Forum not reachable today 4/22/2017

Notice: Page may contain affiliate links for which we may earn a small commission through services like Amazon Affiliates or Skimlinks.

zeynel

Dream Large, Live Larger
Nov 4, 2015
505
116
43
48
I had some problem reaching the forum , anyone else ?
 

Patrick

Administrator
Staff member
Dec 21, 2010
12,516
5,811
113
@zeynel - I am guessing earlier today?

We now have 10x the bandwidth to the hosting environment. As a result, both the botnets and Google Bot can now hit the forums much faster and that blew up the nginx access log to the point that it filled the disk.

Fixed this morning. Longer time fix is re-platforming the forums, which I need to do. Also setting less verbose logging to the access logs.
 
  • Like
Reactions: pgh5278

PigLover

Moderator
Jan 26, 2011
3,186
1,545
113
@zeynel - I am guessing earlier today?

We now have 10x the bandwidth to the hosting environment. As a result, both the botnets and Google Bot can now hit the forums much faster and that blew up the nginx access log to the point that it filled the disk.

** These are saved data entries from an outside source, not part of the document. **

-- ==== Sys2Proof/Machine/Flags.lean ====
section
/-! DEFINITION. The mode numbers and the CPSR as a word (R31, R50), arithmetic with its flags, shifts with their
carry, saturation (spec 00_scope R9 to R11), the flag writes of R51, R58, R290, and the condition codes of R131. -/

namespace Sys2Proof.Machine

open Sys2Proof

/-- `M[4:0]` of a mode (R31). -/
def Mode.bits : Mode → BitVec 5
  | .usr => 16#5 | .fiq => 17#5 | .irq => 18#5 | .svc => 19#5 | .abt => 23#5 | .und => 27#5 | .sys => 31#5

/-- The mode of `M[4:0]`, where it is one of the seven (R31). -/
def Mode.ofBits (m : BitVec 5) : Option Mode :=
  match m.toNat with
  | 16 => some .usr | 17 => some .fiq | 18 => some .irq | 19 => some .svc | 23 => some .abt | 27 => some .und
  | 31 => some .sys | _ => none

/-- Every mode but User is privileged (R450, R545). -/
def Mode.privileged (m : Mode) : Bool := m != .usr

/-- The CPSR as a 32-bit word (R50). -/
def Cpsr.toWord (p : Cpsr) : Word :=
  BitVec.ofBool p.n ++ BitVec.ofBool p.z ++ BitVec.ofBool p.c ++ BitVec.ofBool p.v ++ BitVec.ofBool p.q ++
    p.it.extractLsb' 0 2 ++ BitVec.ofBool p.j ++ 0#4 ++ p.ge ++ p.it.extractLsb' 2 6 ++ BitVec.ofBool p.e ++
    BitVec.ofBool p.a ++ BitVec.ofBool p.i ++ BitVec.ofBool p.f ++ BitVec.ofBool p.t ++ p.mode.bits

/-- `AddWithCarry(a, b, cin)` (R9): the result, the carry and the overflow. -/
def addWithCarry (a b : Word) (cin : Bool) : Word × Bool × Bool :=
  let usum : Nat := a.toNat + b.toNat + cin.toNat
  let ssum : Int := a.toInt + b.toInt + (cin.toNat : Int)
  let result : Word := BitVec.ofNat 32 usum
  (result, result.toNat != usum, result.toInt != ssum)

/-- `ROR(v, n)` without carry (R10): the amount modulo 32. -/
def rorWord (v : Word) (n : Nat) : Word :=
  (v >>> (n % 32)) ||| (v <<< (32 - n % 32))

/-- `Shift_C(v, type, n, cin)` for the four shift types with an amount (R10). -/
def shiftC (v : Word) (ty : ShiftType) (n : Nat) (cin : Bool) : Word × Bool :=
  if n = 0 then (v, cin)
  else
    match ty with
    | .lsl => if n ≤ 32 then (v <<< n, (v.toNat * 2 ^ n).testBit 32) else (0#32, false)
    | .lsr => if n ≤ 32 then (v >>> n, v.getLsbD (n - 1)) else (0#32, false)
    | .asr =>
      if n < 32 then (v.sshiftRight n, v.getLsbD (n - 1))
      else (if v.msb then BitVec.allOnes 32 else 0#32, v.msb)
    | .ror =>
      let r := if n % 32 = 0 then v else rorWord v n
      (r, r.msb)

/-- `Shift_C(v, RRX, _, cin)` (R10): one place right, the carry coming in at the top. -/
def rrxC (v : Word) (cin : Bool) : Word × Bool :=
  (BitVec.ofBool cin ++ v.extractLsb' 1 31, v.getLsbD 0)

/-- `SignedSatQ(i, N)` (R11): the integer result and whether it saturated. -/
def signedSatQ (i : Int) (n : Nat) : Int × Bool :=
  if i > 2 ^ (n - 1) - 1 then (2 ^ (n - 1) - 1, true)
  else if i < -(2 ^ (n - 1)) then (-(2 ^ (n - 1)), true)
  else (i, false)

/-- `UnsignedSatQ(i, N)` (R11). -/
def unsignedSatQ (i : Int) (n : Nat) : Int × Bool :=
  if i > 2 ^ n - 1 then (2 ^ n - 1, true)
  else if i < 0 then (0, true)
  else (i, false)

/-- N and Z of a 32-bit result (R51). -/
def Cpsr.setNZ (p : Cpsr) (r : Word) : Cpsr := { p with n := r.msb, z := r == 0#32 }

/-- N, Z and the shifter's carry (R340). -/
def Cpsr.setNZC (p : Cpsr) (r : Word) (c : Bool) : Cpsr := { p with n := r.msb, z := r == 0#32, c := c }

/-- N, Z, C and V of an addition (R200). -/
def Cpsr.setNZCV (p : Cpsr) (r : Word) (c v : Bool) : Cpsr :=
  { p with n := r.msb, z := r == 0#32, c := c, v := v }

/-- Q is sticky: set on saturation or overflow, never cleared (R52). -/
def Cpsr.stickQ (p : Cpsr) (b : Bool) : Cpsr := { p with q := p.q || b }

/-- The flags of MUL{S} and MLA{S}: N, Z, and C*, a free bit where the flag is unpredictable (R58, R290). -/
def mulFlags32 (s : State) (r : Word) : State :=
  if s.cfg.mulFlagsUnpredictable then
    { s with cpsr := { s.cpsr with n := r.msb, z := r == 0#32, c := Config.freeBit s.draws }, draws := s.draws + 1 }
  else { s with cpsr := s.cpsr.setNZ r }

/-- The flags of the long multiplies with S: N, Z of the 64-bit result, C* and V* (R58, R290). -/
def mulFlags64 (s : State) (r : BitVec 64) : State :=
  if s.cfg.mulFlagsUnpredictable then
    { s with
      cpsr := { s.cpsr with
        n := r.msb, z := r == 0#64, c := Config.freeBit s.draws, v := Config.freeBit (s.draws + 1) }
      draws := s.draws + 2 }
  else { s with cpsr := { s.cpsr with n := r.msb, z := r == 0#64 } }

/-- The condition codes (R131). -/
def condHolds (c : Cond) (p : Cpsr) : Bool :=
  match c with
  | .eq => p.z
  | .ne => !p.z
  | .cs => p.c
  | .cc => !p.c
  | .mi => p.n
  | .pl => !p.n
  | .vs => p.v
  | .vc => !p.v
  | .hi => p.c && !p.z
  | .ls => !p.c || p.z
  | .ge => p.n == p.v
  | .lt => p.n != p.v
  | .gt => !p.z && p.n == p.v
  | .le => p.z || p.n != p.v
  | .al => true

end Sys2Proof.Machine
end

Fixed this morning. Longer time fix is re-platforming the forums, which I need to do. Also setting less verbose logging to the access logs.
Remote syslog...
 
  • Like
Reactions: T_Minus

Patrick

Administrator
Staff member
Dec 21, 2010
12,516
5,811
113
Remote syslog...
Yea well, Googlebot alone just started generating 150x as much traffic per day. (not kidding)

That remote syslog will happen as part of the forums re-platform.
 

PigLover

Moderator
Jan 26, 2011
3,186
1,545
113
It does help. Syslog server can fill up and die and as long as you have the other end set up correctly the "worker" hosts don't hang or die.
 

Patrick

Administrator
Staff member
Dec 21, 2010
12,516
5,811
113
@PigLover yes. Something that needs to get done. But here is an example of just the fourms crawling from Google. From ~6k pages / day to up to 1 million. I went through the logs and did reverse DNS lookup, and it is Googlebot.

upload_2017-4-22_13-39-32.png
 
  • Like
Reactions: T_Minus

Patrick

Administrator
Staff member
Dec 21, 2010
12,516
5,811
113
Wow. That's really bad behavior by the crawler.
Based on what I have been seeing, I almost think it is hitting the "new posts" page constantly. Very strange.

I mean, from a hardware/ network side it is not an issue for us to service. But imagine if you had a small VPS/ AWS instance.

It is about 1mbps traffic during those peaks.
 

T_Minus

Build. Break. Fix. Repeat
Feb 15, 2015
7,641
2,058
113
In that case you'd set the max crawl per-day in GWT. Still seems like an insanely lot of crawling for a site this size... I wonder if there's a boat load of dupe content / missing canonicals due to the forum software? IE: Forum posts/threads may be perfect but maybe guides, users, etc, type pages are not setup properly and spawning tons of duplicate content.
 

Patrick

Administrator
Staff member
Dec 21, 2010
12,516
5,811
113
This is getting scary. 1.9 million pages/ day and 20GB is huge. I am not sure how a small site would survive this.
upload_2017-4-22_23-10-9.png
 

Patrick

Administrator
Staff member
Dec 21, 2010
12,516
5,811
113
OK changed robots.txt to block the #1. It did 260MB of nginx access log writes in 14 hours. Will see how this change goes.